## WHAT YOU NEED TO DO
Whichever lines of the material contain "closeCtx", copy each of them.

## DATA FOR THIS TASK

-- ==== Sys2Proof/Laws/KeptContexts.lean ====
section
/-! SUPPORT. What the operations of Machine/Contexts.lean keep (Laws/Kept.lean). -/

namespace Sys2Proof.Machine

variable {kq : List Instr} {kn : Nat}

theorem State.emptyBay_kept {s : State} {b : Nat} (h0 : Kept kq kn s) : Kept kq kn (State.emptyBay s b) := by
  unfold State.emptyBay
  try dsimp only
  repeat' first
    | with_reducible assumption | with_reducible apply State.setReg_kept | with_reducible apply CoreState.setReg_kept
    | with_reducible apply CoreState.put_kept | with_reducible apply CoreState.wrap_kept
    | with_reducible apply CoreState.moved_kept | with_reducible apply State.put_kept | with_reducible apply State.wrap_kept
    | with_reducible apply State.moved_kept | with_reducible apply State.disarmBay_kept | with_reducible apply OutKept.next
    | with_reducible apply OutKept.fault | with_reducible apply Kept.foldl | with_reducible apply Kept.foldl_fst
    | with_reducible apply CoreKept.foldl | with_reducible apply CoreKept.foldl_fst | with_reducible apply Kept.foldl_snd
    | with_reducible apply CoreKept.foldl_snd | with_reducible apply Kept.core (q := kq) (n := kn)
    | (refine Kept.intro ?_; dsimp only; with_reducible refine Kept.elim ?_)
    | (refine CoreKept.intro ?_; dsimp only; with_reducible refine CoreKept.elim ?_) | exact CoreKept.reset | intro _
    | dsimp only

theorem State.washBay_kept {s : State} {b : Nat} (h0 : Kept kq kn s) : Kept kq kn (State.washBay s b) := by
  unfold State.washBay
  try dsimp only
  repeat' first
    | with_reducible assumption | with_reducible apply CoreState.put_kept | with_reducible apply State.put_kept
    | with_reducible apply State.washCore_kept | with_reducible apply Kept.foldl | with_reducible apply Kept.foldl_fst
    | with_reducible apply CoreKept.foldl | split | intro _ | dsimp only

theorem State.endWash_kept {s : State} {p : Nat} (h0 : Kept kq kn s) : Kept kq kn (State.endWash s p) := by
  unfold State.endWash
  try dsimp only
  repeat' first
    | with_reducible assumption | with_reducible apply CoreState.washOver_kept | with_reducible apply State.modCore_kept | split
    | intro _ | dsimp only

theorem State.endReserveWashes_kept {s : State} {b : Nat} (h0 : Kept kq kn s) : Kept kq kn (State.endReserveWashes s b) := by
  unfold State.endReserveWashes
  try dsimp only
  repeat' first
    | with_reducible assumption | with_reducible apply State.endWash_kept | with_reducible apply Kept.foldl
    | with_reducible apply Kept.foldl_fst | with_reducible apply CoreKept.foldl | split | intro _ | dsimp only

theorem execBayWashDone_kept {bay : Nat} {s : State} (h0 : Kept kq kn s) : OutKept kq kn (execBayWashDone bay s) := by
  unfold execBayWashDone
  try dsimp only
  repeat' first
    | with_reducible assumption | with_reducible apply CoreState.put_kept | with_reducible apply CoreState.wrap_kept
    | with_reducible apply State.put_kept | with_reducible apply State.wrap_kept | with_reducible apply onBay_kept
    | with_reducible apply State.emptyBay_kept | with_reducible apply State.endReserveWashes_kept
    | with_reducible apply OutKept.next | with_reducible apply OutKept.fault | with_reducible apply Kept.foldl
    | with_reducible apply Kept.foldl_fst | with_reducible apply CoreKept.foldl | split
    | (refine Kept.intro ?_; dsimp only; with_reducible refine Kept.elim ?_)
    | (refine CoreKept.intro ?_; dsimp only; with_reducible refine CoreKept.elim ?_) | intro _ | dsimp only

theorem State.openCtx_kept {s : State} {ctx : Nat} (h0 : Kept kq kn s) : Kept kq kn (State.openCtx s ctx) := by
  unfold State.openCtx
  try dsimp only
  repeat' first
    | with_reducible assumption | with_reducible apply CoreState.put_kept | with_reducible apply State.put_kept
    | with_reducible apply State.setReg_kept | with_reducible apply CoreState.setReg_kept | with_reducible apply Kept.foldl
    | with_reducible apply Kept.foldl_fst | with_reducible apply CoreKept.foldl | split
    | (refine Kept.intro ?_; dsimp only; with_reducible refine Kept.elim ?_)
    | (refine CoreKept.intro ?_; dsimp only; with_reducible refine CoreKept.elim ?_) | intro _ | dsimp only

theorem State.closeCtx_kept {s : State} {ctx : Nat} (h0 : Kept kq kn s) : Kept kq kn (State.closeCtx s ctx) := by
  unfold State.closeCtx
  try dsimp only
  repeat' first
    | with_reducible assumption | with_reducible apply CoreState.put_kept | with_reducible apply State.put_kept | dsimp only

theorem State.freeCtx_kept {s : State} {ctx : Nat} (h0 : Kept kq kn s) : Kept kq kn (State.freeCtx s ctx) := by
  unfold State.freeCtx
  try dsimp only
  repeat' first
    | with_reducible assumption | with_reducible apply CoreState.put_kept | with_reducible apply State.put_kept
    | with_reducible apply State.emptyBay_kept | with_reducible apply State.setReg_kept
    | with_reducible apply CoreState.setReg_kept | with_reducible apply Kept.foldl | with_reducible apply Kept.foldl_fst
    | with_reducible apply CoreKept.foldl | split | (refine Kept.intro ?_; dsimp only; with_reducible refine Kept.elim ?_)
    | (refine CoreKept.intro ?_; dsimp only; with_reducible refine CoreKept.elim ?_) | intro _ | dsimp only

theorem State.loseFrom_kept {s : State} {ctx : Nat} {core : Nat} (h0 : Kept kq kn s) : Kept kq kn (State.loseFrom s ctx core) := by
  unfold State.loseFrom
  try dsimp only
  repeat' first
    | with_reducible assumption | with_reducible apply State.loseContext_kept
    | with_reducible apply Kept.core (q := kq) (n := kn) | dsimp only

theorem State.doorbell_kept {s : State} {ctx : Nat} (h0 : Kept kq kn s) : Kept kq kn (State.doorbell s ctx) := by
  unfold State.doorbell
  try dsimp only
  repeat' first
    | with_reducible assumption | with_reducible apply State.raiseBit_kept | with_reducible apply OutKept.next
    | with_reducible apply OutKept.fault | with_reducible apply Kept.core (q := kq) (n := kn)
    | (refine Kept.intro ?_; dsimp only; with_reducible refine Kept.elim ?_)
    | (refine CoreKept.intro ?_; dsimp only; with_reducible refine CoreKept.elim ?_) | exact CoreKept.reset | intro _
    | dsimp only

theorem State.startCore_kept {s : State} {p : Nat} (h0 : Kept kq kn s) : Kept kq kn (State.startCore s p) := by
  unfold State.startCore
  try dsimp only
  repeat' first
    | with_reducible assumption | with_reducible apply State.modCore_kept | with_reducible apply CoreState.startIssue_kept
    | with_reducible apply OutKept.next | with_reducible apply OutKept.fault
    | with_reducible apply Kept.core (q := kq) (n := kn)
    | (refine Kept.intro ?_; dsimp only; with_reducible refine Kept.elim ?_)
    | (refine CoreKept.intro ?_; dsimp only; with_reducible refine CoreKept.elim ?_) | exact CoreKept.reset | intro _
    | dsimp only

theorem State.firmwarePush_kept {s : State} {core : Nat} {lo : Reg64} {hi : Reg64} (h0 : Kept kq kn s) : Kept kq kn (State.firmwarePush s core lo hi) := by
  unfold State.firmwarePush
  try dsimp only
  repeat' first
    | with_reducible assumption | with_reducible apply State.setReg_kept | with_reducible apply CoreState.setReg_kept
    | with_reducible apply State.modCore_kept | with_reducible apply State.mirrorPut_kept
    | with_reducible apply CoreState.push_kept | with_reducible apply OutKept.next | with_reducible apply OutKept.fault
    | with_reducible apply Kept.core (q := kq) (n := kn)
    | (refine Kept.intro ?_; dsimp only; with_reducible refine Kept.elim ?_)
    | (refine CoreKept.intro ?_; dsimp only; with_reducible refine CoreKept.elim ?_) | exact CoreKept.reset | intro _
    | dsimp only

theorem State.pushFirmware_kept {s : State} (h0 : Kept kq kn s) : Kept kq kn (State.pushFirmware s) := by
  unfold State.pushFirmware
  try dsimp only
  repeat' first
    | with_reducible assumption | with_reducible apply State.firmwarePush_kept | with_reducible apply OutKept.next
    | with_reducible apply OutKept.fault | with_reducible apply Kept.foldl | with_reducible apply Kept.foldl_fst
    | with_reducible apply CoreKept.foldl | with_reducible apply CoreKept.foldl_fst | with_reducible apply Kept.foldl_snd
    | with_reducible apply CoreKept.foldl_snd | with_reducible apply Kept.core (q := kq) (n := kn) | split
    | (refine Kept.intro ?_; dsimp only; with_reducible refine Kept.elim ?_)
    | (refine CoreKept.intro ?_; dsimp only; with_reducible refine CoreKept.elim ?_) | exact CoreKept.reset | intro _
    | dsimp only

theorem State.fillCoves_kept {s : State} {ctx : Nat} (h0 : Kept kq kn s) : Kept kq kn (State.fillCoves s ctx).1 := by
  unfold State.fillCoves
  try dsimp only
  repeat' first
    | with_reducible assumption | with_reducible apply State.pushFirmware_kept
    | with_reducible apply Kept.core (q := kq) (n := kn)
    | (refine Kept.intro ?_; dsimp only; with_reducible refine Kept.elim ?_)
    | (refine CoreKept.intro ?_; dsimp only; with_reducible refine CoreKept.elim ?_) | intro _ | dsimp only

theorem State.disableCoves_kept {s : State} {ctx : Nat} (h0 : Kept kq kn s) : Kept kq kn (State.disableCoves s ctx) := by
  unfold State.disableCoves
  try dsimp only
  repeat' first
    | with_reducible assumption | with_reducible apply State.mirrorPut_kept | with_reducible apply CoreState.writeCoveCfg_kept
    | with_reducible apply State.modCore_kept | with_reducible apply Kept.foldl | with_reducible apply Kept.foldl_fst
    | with_reducible apply CoreKept.foldl | with_reducible apply Kept.core (q := kq) (n := kn) | intro _ | dsimp only

theorem execTeardown_kept {ctx : Nat} {s : State} (h0 : Kept kq kn s) : OutKept kq kn (execTeardown ctx s) := by
  have hdone : ∀ (s : State) (l : List (Nat × Teardown)) (e : Event), Kept kq kn s → Kept kq kn (({ s with teardowns := l } : State).postEvent e) :=
    fun s l e h => State.postEvent_kept (Kept.congr (t := s) rfl rfl rfl rfl rfl rfl rfl h)
  have hadd : ∀ (s : State) (l : List (Nat × Teardown)), Kept kq kn s → Kept kq kn { s with teardowns := l } :=
    fun s l h => Kept.congr (t := s) rfl rfl rfl rfl rfl rfl rfl h
  unfold execTeardown
  refine onCtx_kept h0 (fun s h => ?_)
  have h1 : Kept kq kn (s.raiseDue ctx) := State.raiseDue_kept h
  have h2 : Kept kq kn s.pushFirmware := State.pushFirmware_kept h
  generalize s.raiseDue ctx = s1 at h1 ⊢
  generalize s.pushFirmware = s2 at h2 ⊢
  dsimp only
  split
  · exact h
  · split
    · split
      · split
        · exact hadd _ _ (State.washBay_kept h1)
        · exact h1
      · exact hadd _ _ (State.fillCoves_kept h1)
    · split
      · split
        · exact h
        · exact hdone _ _ _ h
      · split
        · exact hdone _ _ _ (State.disableCoves_kept h2)
        · exact h2

theorem execContextLostComplete_kept {ctx : Nat} {s : State} (h0 : Kept kq kn s) : OutKept kq kn (execContextLostComplete ctx s) := by
  unfold execContextLostComplete
  try dsimp only
  repeat' first
    | with_reducible assumption | with_reducible apply State.used_kept | with_reducible apply onCtx_kept
    | with_reducible apply State.complete_kept | with_reducible apply State.moveEntry_kept
    | with_reducible apply State.releasePages_kept | with_reducible apply OutKept.next | with_reducible apply OutKept.fault
    | with_reducible apply Kept.foldl | with_reducible apply Kept.foldl_fst | with_reducible apply CoreKept.foldl
    | with_reducible apply CoreKept.foldl_fst | with_reducible apply Kept.foldl_snd | with_reducible apply CoreKept.foldl_snd
    | with_reducible apply Kept.core (q := kq) (n := kn) | split
    | (refine Kept.intro ?_; dsimp only; with_reducible refine Kept.elim ?_)
    | (refine CoreKept.intro ?_; dsimp only; with_reducible refine CoreKept.elim ?_) | exact CoreKept.reset | intro _
    | dsimp only

end Sys2Proof.Machine
end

## EXERCISE OUTPUT
theorem State.closeCtx_kept {s : State} {ctx : Nat} (h0 : Kept kq kn s) : Kept kq kn (State.closeCtx s ctx) := by
  unfold State.closeCtx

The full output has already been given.